Start of Block

/-- REORDER (R219). -/
structure ReorderOp where
  d : Reg
  a : Reg
  id : BitVec 7
  la : BitVec 4
deriving DecidableEq, Repr

/-- FUN format with LA: two register fields. -/
structure Reg2LA where
  d : Reg
  a : Reg
  la : BitVec 4
deriving DecidableEq, Repr

/-- PF (R200). -/
structure PrefetchOp where
  a : Reg
  off : BitVec 4
  la : BitVec 4
deriving DecidableEq, Repr

/-- BRZ, BRNZ, CALL and SPLIT (R147, R152). -/
structure BranchOp where
  c : Reg
  off : BitVec 18
deriving DecidableEq, Repr

/-- SRD (R155): destination and system register number. -/
structure SrdOp where
  d : Reg
  n : Reg
deriving DecidableEq, Repr

/-- SWR (R155): system register number and source. -/
structure SwrOp where
  n : Reg
  a : Reg
deriving DecidableEq, Repr

/-- LEAVE, LEAVE.END and ABANDON (R302). -/
structure SectOp where
  a : Reg
  la : BitVec 4
deriving DecidableEq, Repr

/-- The payload of a modifiers HINT (R76). -/
structure ModHint where
  pmx : Pm
  acq : Bool
  rel : Bool
  cp : CachePol
  rse : Bool
  rm : Rm
  sat : Bool
  te : Bool
  ts : Reg
deriving DecidableEq, Repr

/-- The payload of a scheduling HINT (R78). -/
structure SchedHint where
  ya : Bool
  tpe : Bool
  tp : BitVec 3
  lae : Bool
  lav : BitVec 4
deriving DecidableEq, Repr

/-- A resident swell: `key` is 32 times the core number plus the slot, and `uid` tells one swell of a slot from the next. Core numbers are 256 · die + 64 · cluster + core index (R2). -/
structure SwellId where
  key : Nat
  uid : Nat
deriving DecidableEq, Repr

/-- A fragment: a swell and a split-table entry (R41). -/
structure FragId where
  key : Nat
  uid : Nat
  ent : Nat
deriving DecidableEq, Repr

/-- What a page request is for (the KIND byte of a fault-queue entry, R417). -/
structure ReqKind where
  write : Bool
  fetch : Bool
  engine : Bool
  tex : Bool
deriving DecidableEq, Repr

/-- A request to a key's home: the requesting fragment, its context, the key, the sequence number of an ENTER and the destination S register of a reply (R302 to R306). -/
structure SectReq where
  fr : FragId
  ctx : Nat
  key : Addr
  seq : Word
  d : Reg
deriving DecidableEq, Repr

/-- LEAVE, LEAVE.END or ABANDON (R305). `torn` marks the abandonment that a teardown makes (R315). -/
inductive LeaveKind where | leave | leaveEnd | abandon | torn
deriving DecidableEq, Repr

/-- One vertex of an emitted primitive: 16.8 coordinates and an FP32 depth, as the lane held them (R319). -/
structure Vertex where
  x : Word
  y : Word
  z : Word
deriving DecidableEq, Repr

/-- A primitive packet: the token (g, p, draw), the vertices, BLEND and the attribute pointer (R321). -/
structure Prim where
  g : Nat
  p : Nat
  draw : Nat
  v0 : Vertex
  v1 : Vertex
  v2 : Vertex
  blend : Bool
  attr : Addr
deriving DecidableEq, Repr

/-- Where registers are written (R364, R379, R414, R415, R418): the work function of a context, PF1, the data function of the port on a die, a die's controller by its firmware, whose registers have the offsets of the die block (log 60), or the PCIe configuration of the work function of a context, by which the function assigns the context's PASID (R411; log 8). -/
inductive HostFn where
  | work (ctx : Nat)
  | pf1
  | data (die : Nat)
  | firmware (die : Nat)
  | config (ctx : Nat)
deriving DecidableEq, Repr

/-- A put that arrives from a package (R422): window, target offset and bytes, and for WSIG the signal offset and value. -/
structure PutIn where
  ctx : Nat
  win : Nat
  toff : Nat
  bytes : List Byte
  sig : Option (Nat × Word)
deriving DecidableEq, Repr

/-- Phases of a live firmware update of one die (R432): it begins, and it ends with the image that the die then runs (R430). -/
inductive UpdPhase where | begin | finish (image : List Byte)
deriving DecidableEq, Repr

/-- Parts that are repaired or swapped while the package runs (R432, R433): with them an inter-die link that field service takes out of the live link table or puts into it, with its die, its edge and its new entry (R383; log 74). -/
inductive SwapPart where
  | powerStage (n : Nat)
  | pump (n : Nat)
  | optical (link : Nat)
  | management
  | interDie (die edge : Nat) (entry : BitVec 16)
deriving DecidableEq, Repr

/-- A reinstatement record of Damlin service whose signature is valid (R385): the part it is bound to, the core, and the entry of its die's retirement log that it cancels, by its place in that log. -/
structure Reinstatement where
  serial : Addr
  core : Nat
  entry : Nat
deriving DecidableEq, Repr

/-- What a boot finds in the part's records (R383 to R387, R411): the factory link table, the fuse map, entries of the retirement logs that the dies do not hold yet (core, reason and ATIME), reinstatement records with a valid signature, the cores that fail this boot's self-test, the cap of a feature token with a valid signature, the primary port that the boot configuration names, whether the management module that holds it is present, and the ports whose link is up. -/
structure BootCfg where
  links : List (Nat × BitVec 16)
  fused : List Nat
  retired : List (Nat × Nat × Addr)
  reinstated : List Reinstatement
  failing : List Nat
  cap : Option Nat
  primary : Option Nat
  managed : Bool
  portsUp : List Nat
deriving DecidableEq, Repr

End of Block

→ **Problem to solve**
Reproduce only those lines of the entries above that run from the line with "bytes : List Byte" to the final line.

→ **Task result**
  bytes : List Byte
  sig : Option (Nat × Word)
deriving DecidableEq, Repr

/-- Phases of a live firmware update of one die (R432): it begins, and it ends with the image that the die then runs (R430). -/
inductive UpdPhase where | begin | finish (image : List Byte)
deriving DecidableEq, Repr

/-- Parts that are repaired or swapped while the package runs (R432, R433): with them an inter-die link that field service takes out of the live link table or puts into it, with its die, its edge and its new entry (R383; log 74). -/
inductive SwapPart where
  | powerStage (n : Nat)
  | pump (n : Nat)
  | optical (link : Nat)
  | management
  | interDie (die edge : Nat) (entry : BitVec 16)
deriving DecidableEq, Repr

/-- A reinstatement record of Damlin service whose signature is valid (R385): the part it is bound to, the core, and the entry of its die's retirement log that it cancels, by its place in that log. -/
structure Reinstatement where
  serial : Addr
  core : Nat
  entry : Nat
deriving DecidableEq, Repr

/-- What a boot finds in the part's records (R383 to R387, R411): the factory link table, the fuse map, entries of the retirement logs that the dies do not hold yet (core, reason and ATIME), reinstatement records with a valid signature, the cores that fail this boot's self-test, the cap of a feature token with a valid signature, the primary port that the boot configuration names, whether the management module that holds it is present, and the ports whose link is up. -/
structure BootCfg where
  links : List (Nat × BitVec 16)
  fused : List Nat
  retired : List (Nat × Nat × Addr)
  reinstated : List Reinstatement
  failing : List Nat
  cap : Option Nat
  primary : Option Nat
  managed : Bool
  portsUp : List Nat
deriving DecidableEq, Repr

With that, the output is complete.